Interactions between this principle and real world circumstances in the context of Burns

  • This Principle may sometimes be mistaken by for a call to be entirely self sufficient. Given that the Principle only asks that a person exercise and rely on their INNER resources it is a stretch to suggest that all of the external resources, such as food, water, shelter and transport must be entirely their own 'work'. If a burner grew their own food, collected their own water, bicycled their way to the Burn event and built their shelter out of found natural products they would still violate an absolute injunction to be self sufficient - because they didn't make the steel that was used in the manufacture of the bicycle or the road that it was ridden on. The over riding and commonsense approach is to interpret this Principle as a call to people to 'organise themselves' internally and externally to get to and get through the event (and get home at the end of it). In many cases, in respect of those external aspects, this will involve co-operation and communal effort.
  • People who are physically or mentally vulnerable or disabled may find this an excluding Principle.

Activating Radical Self Reliance

A Burn Principle is not intended as a description of 'what is', but rather a guide to taking active steps - and not just within the Burn community. Examples of activating self reliance include:

  • 'Burners guides and 'how to' information

This principle in wider historic and philosophical contexts

The Ten Principles of Burning Man are in class known as 'Moral Systems' All attempts at creating a universal 'Moral System' have failed, and they have at times incorporated elements that we would reject, and have been championed and fought over at the expense of lives and nations.

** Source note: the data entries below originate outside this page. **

-- ==== Sys2Proof/Machine/Dispatch.lean ====
section
/-!
DEFINITION. Dispatch (40_engine_and_addressing.md R96: "every successfully decoded opcode must route to exactly one
semantic handler"): one arm per constructor of Instr, each a direct call of its meaning.
-/

namespace Sys2Proof.Machine

def exec (i : Instr) (s : State) : Host.Outcome State Fault Refusal :=
  match i with
  -- loads, stores and transfers
  | .ldaImm b => Sys2Proof.Machine.execLdaImm b s
  | .ldaZp b => Sys2Proof.Machine.execLdaZp b s
  | .ldaZpx b => Sys2Proof.Machine.execLdaZpx b s
  | .ldaAbs a => Sys2Proof.Machine.execLdaAbs a s
  | .ldaAbx a => Sys2Proof.Machine.execLdaAbx a s
  | .ldaAby a => Sys2Proof.Machine.execLdaAby a s
  | .ldaIzx b => Sys2Proof.Machine.execLdaIzx b s
  | .ldaIzy b => Sys2Proof.Machine.execLdaIzy b s
  | .ldxImm b => Sys2Proof.Machine.execLdxImm b s
  | .ldxZp b => Sys2Proof.Machine.execLdxZp b s
  | .ldxZpy b => Sys2Proof.Machine.execLdxZpy b s
  | .ldxAbs a => Sys2Proof.Machine.execLdxAbs a s
  | .ldxAby a => Sys2Proof.Machine.execLdxAby a s
  | .ldyImm b => Sys2Proof.Machine.execLdyImm b s
  | .ldyZp b => Sys2Proof.Machine.execLdyZp b s
  | .ldyZpx b => Sys2Proof.Machine.execLdyZpx b s
  | .ldyAbs a => Sys2Proof.Machine.execLdyAbs a s
  | .ldyAbx a => Sys2Proof.Machine.execLdyAbx a s
  | .staZp b => Sys2Proof.Machine.execStaZp b s
  | .staZpx b => Sys2Proof.Machine.execStaZpx b s
  | .staAbs a => Sys2Proof.Machine.execStaAbs a s
  | .staAbx a => Sys2Proof.Machine.execStaAbx a s
  | .staAby a => Sys2Proof.Machine.execStaAby a s
  | .staIzx b => Sys2Proof.Machine.execStaIzx b s
  | .staIzy b => Sys2Proof.Machine.execStaIzy b s
  | .stxZp b => Sys2Proof.Machine.execStxZp b s
  | .stxZpy b => Sys2Proof.Machine.execStxZpy b s
  | .stxAbs a => Sys2Proof.Machine.execStxAbs a s
  | .styZp b => Sys2Proof.Machine.execStyZp b s
  | .styZpx b => Sys2Proof.Machine.execStyZpx b s
  | .styAbs a => Sys2Proof.Machine.execStyAbs a s
  | .tax => Sys2Proof.Machine.execTax s
  | .tay => Sys2Proof.Machine.execTay s
  | .tsx => Sys2Proof.Machine.execTsx s
  | .txa => Sys2Proof.Machine.execTxa s
  | .txs => Sys2Proof.Machine.execTxs s
  | .tya => Sys2Proof.Machine.execTya s
  -- arithmetic, compares, increments
  | .adcImm b => Sys2Proof.Machine.execAdcImm b s
  | .adcZp b => Sys2Proof.Machine.execAdcZp b s
  | .adcZpx b => Sys2Proof.Machine.execAdcZpx b s
  | .adcAbs a => Sys2Proof.Machine.execAdcAbs a s
  | .adcAbx a => Sys2Proof.Machine.execAdcAbx a s
  | .adcAby a => Sys2Proof.Machine.execAdcAby a s
  | .adcIzx b => Sys2Proof.Machine.execAdcIzx b s
  | .adcIzy b => Sys2Proof.Machine.execAdcIzy b s
  | .sbcImm b => Sys2Proof.Machine.execSbcImm b s
  | .sbcZp b => Sys2Proof.Machine.execSbcZp b s
  | .sbcZpx b => Sys2Proof.Machine.execSbcZpx b s
  | .sbcAbs a => Sys2Proof.Machine.execSbcAbs a s
  | .sbcAbx a => Sys2Proof.Machine.execSbcAbx a s
  | .sbcAby a => Sys2Proof.Machine.execSbcAby a s
  | .sbcIzx b => Sys2Proof.Machine.execSbcIzx b s
  | .sbcIzy b => Sys2Proof.Machine.execSbcIzy b s
  | .cmpImm b => Sys2Proof.Machine.execCmpImm b s
  | .cmpZp b => Sys2Proof.Machine.execCmpZp b s
  | .cmpZpx b => Sys2Proof.Machine.execCmpZpx b s
  | .cmpAbs a => Sys2Proof.Machine.execCmpAbs a s
  | .cmpAbx a => Sys2Proof.Machine.execCmpAbx a s
  | .cmpAby a => Sys2Proof.Machine.execCmpAby a s
  | .cmpIzx b => Sys2Proof.Machine.execCmpIzx b s
  | .cmpIzy b => Sys2Proof.Machine.execCmpIzy b s
  | .cpxImm b => Sys2Proof.Machine.execCpxImm b s
  | .cpxZp b => Sys2Proof.Machine.execCpxZp b s
  | .cpxAbs a => Sys2Proof.Machine.execCpxAbs a s
  | .cpyImm b => Sys2Proof.Machine.execCpyImm b s
  | .cpyZp b => Sys2Proof.Machine.execCpyZp b s
  | .cpyAbs a => Sys2Proof.Machine.execCpyAbs a s
  | .incZp b => Sys2Proof.Machine.execIncZp b s
  | .incZpx b => Sys2Proof.Machine.execIncZpx b s
  | .incAbs a => Sys2Proof.Machine.execIncAbs a s
  | .incAbx a => Sys2Proof.Machine.execIncAbx a s
  | .inx => Sys2Proof.Machine.execInx s
  | .iny => Sys2Proof.Machine.execIny s
  | .decZp b => Sys2Proof.Machine.execDecZp b s
  | .decZpx b => Sys2Proof.Machine.execDecZpx b s
  | .decAbs a => Sys2Proof.Machine.execDecAbs a s
  | .decAbx a => Sys2Proof.Machine.execDecAbx a s
  | .dex => Sys2Proof.Machine.execDex s
  | .dey => Sys2Proof.Machine.execDey s
  -- logic, bit test, shifts
  | .andImm b => Sys2Proof.Machine.execAndImm b s
  | .andZp b => Sys2Proof.Machine.execAndZp b s
  | .andZpx b => Sys2Proof.Machine.execAndZpx b s
  | .andAbs a => Sys2Proof.Machine.execAndAbs a s
  | .andAbx a => Sys2Proof.Machine.execAndAbx a s
  | .andAby a => Sys2Proof.Machine.execAndAby a s
  | .andIzx b => Sys2Proof.Machine.execAndIzx b s
  | .andIzy b => Sys2Proof.Machine.execAndIzy b s
  | .oraImm b => Sys2Proof.Machine.execOraImm b s
  | .oraZp b => Sys2Proof.Machine.execOraZp b s
  | .oraZpx b => Sys2Proof.Machine.execOraZpx b s
  | .oraAbs a => Sys2Proof.Machine.execOraAbs a s
  | .oraAbx a => Sys2Proof.Machine.execOraAbx a s
  | .oraAby a => Sys2Proof.Machine.execOraAby a s
  | .oraIzx b => Sys2Proof.Machine.execOraIzx b s
  | .oraIzy b => Sys2Proof.Machine.execOraIzy b s
  | .eorImm b => Sys2Proof.Machine.execEorImm b s
  | .eorZp b => Sys2Proof.Machine.execEorZp b s
  | .eorZpx b => Sys2Proof.Machine.execEorZpx b s
  | .eorAbs a => Sys2Proof.Machine.execEorAbs a s
  | .eorAbx a => Sys2Proof.Machine.execEorAbx a s
  | .eorAby a => Sys2Proof.Machine.execEorAby a s
  | .eorIzx b => Sys2Proof.Machine.execEorIzx b s
  | .eorIzy b => Sys2Proof.Machine.execEorIzy b s
  | .bitZp b => Sys2Proof.Machine.execBitZp b s
  | .bitAbs a => Sys2Proof.Machine.execBitAbs a s
  | .aslAcc => Sys2Proof.Machine.execAslAcc s
  | .aslZp b => Sys2Proof.Machine.execAslZp b s
  | .aslZpx b => Sys2Proof.Machine.execAslZpx b s
  | .aslAbs a => Sys2Proof.Machine.execAslAbs a s
  | .aslAbx a => Sys2Proof.Machine.execAslAbx a s
  | .lsrAcc => Sys2Proof.Machine.execLsrAcc s
  | .lsrZp b => Sys2Proof.Machine.execLsrZp b s
  | .lsrZpx b => Sys2Proof.Machine.execLsrZpx b s
  | .lsrAbs a => Sys2Proof.Machine.execLsrAbs a s
  | .lsrAbx a => Sys2Proof.Machine.execLsrAbx a s
  | .rolAcc => Sys2Proof.Machine.execRolAcc s
  | .rolZp b => Sys2Proof.Machine.execRolZp b s
  | .rolZpx b => Sys2Proof.Machine.execRolZpx b s
  | .rolAbs a => Sys2Proof.Machine.execRolAbs a s
  | .rolAbx a => Sys2Proof.Machine.execRolAbx a s
  | .rorAcc => Sys2Proof.Machine.execRorAcc s
  | .rorZp b => Sys2Proof.Machine.execRorZp b s
  | .rorZpx b => Sys2Proof.Machine.execRorZpx b s
  | .rorAbs a => Sys2Proof.Machine.execRorAbs a s
  | .rorAbx a => Sys2Proof.Machine.execRorAbx a s
  -- branches, jumps, subroutines
  | .bcc off => Sys2Proof.Machine.execBcc off s
  | .bcs off => Sys2Proof.Machine.execBcs off s
  | .beq off => Sys2Proof.Machine.execBeq off s
  | .bmi off => Sys2Proof.Machine.execBmi off s
  | .bne off => Sys2Proof.Machine.execBne off s
  | .bpl off => Sys2Proof.Machine.execBpl off s
  | .bvc off => Sys2Proof.Machine.execBvc off s
  | .bvs off => Sys2Proof.Machine.execBvs off s
  | .jmpAbs a => Sys2Proof.Machine.execJmpAbs a s
  | .jmpInd p => Sys2Proof.Machine.execJmpInd p s
  | .jsr a => Sys2Proof.Machine.execJsr a s
  | .rts => Sys2Proof.Machine.execRts s
  -- stack, flags, system
  | .pha => Sys2Proof.Machine.execPha s
  | .php => Sys2Proof.Machine.execPhp s
  | .pla => Sys2Proof.Machine.execPla s
  | .plp => Sys2Proof.Machine.execPlp s
  | .clc => Sys2Proof.Machine.execClc s
  | .sec => Sys2Proof.Machine.execSec s
  | .cli => Sys2Proof.Machine.execCli s
  | .sei => Sys2Proof.Machine.execSei s
  | .cld => Sys2Proof.Machine.execCld s
  | .sed => Sys2Proof.Machine.execSed s
  | .clv => Sys2Proof.Machine.execClv s
  | .nop => Sys2Proof.Machine.execNop s
  | .brk => Sys2Proof.Machine.execBrk s
  | .rti => Sys2Proof.Machine.execRti s

end Sys2Proof.Machine
end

Danny Usery makes the point that although sets of moral principles ideally should not contain inherent contradictions, in practice they often do. He suggests that in resolving those conflicts - which is necessary in order to follow those moral principles in 'real life', a person should apply a set of theory rules (or ethical principles) which will guide you in your application of those moral principles. He acknowledges the existence of multiple examples of ethical principles (such as Utilitarian or Kantian) and further acknowledges that the a person attempting to choose amongst these various ethical principles might seek further guidance, using some criteria to do so, and some ethical principles to understand which criteria to use, and so on ad infinitum.

The Burning Man Principles and Community provide no specific guidance on what 'ethical principles' should guide a Burners (or a Burn Organizer's) view towards and application of the Ten Principles. The 'purist' might hold that Burns should not charge money, and in fact should not be organized by anyone - but in fact organized by everyone. This viewpoint finds its nearest expression in the Rainbow Gathering movement. Others would hold that the Burn is an opportunity to showcase 'ideals', but the showcase has to exist in the 'real world' and comply with the economic and legal constraints of the real world as it stands now while we work to bring the 'real world' into line with our 'showcased world'. Some will hold that 'the pure is the enemy of the good', and others will say that 'If you want to do anything, do it now, without compromise or concession, because you have only one life. Gao Xingjian

Expressions and Artwork

On and off-playa installations have been created to express this principle. Perth graphic designer James Wickham created a set of pictographs in 2015 to illustrate the 10 Principles, and these have been widely praised and adopted.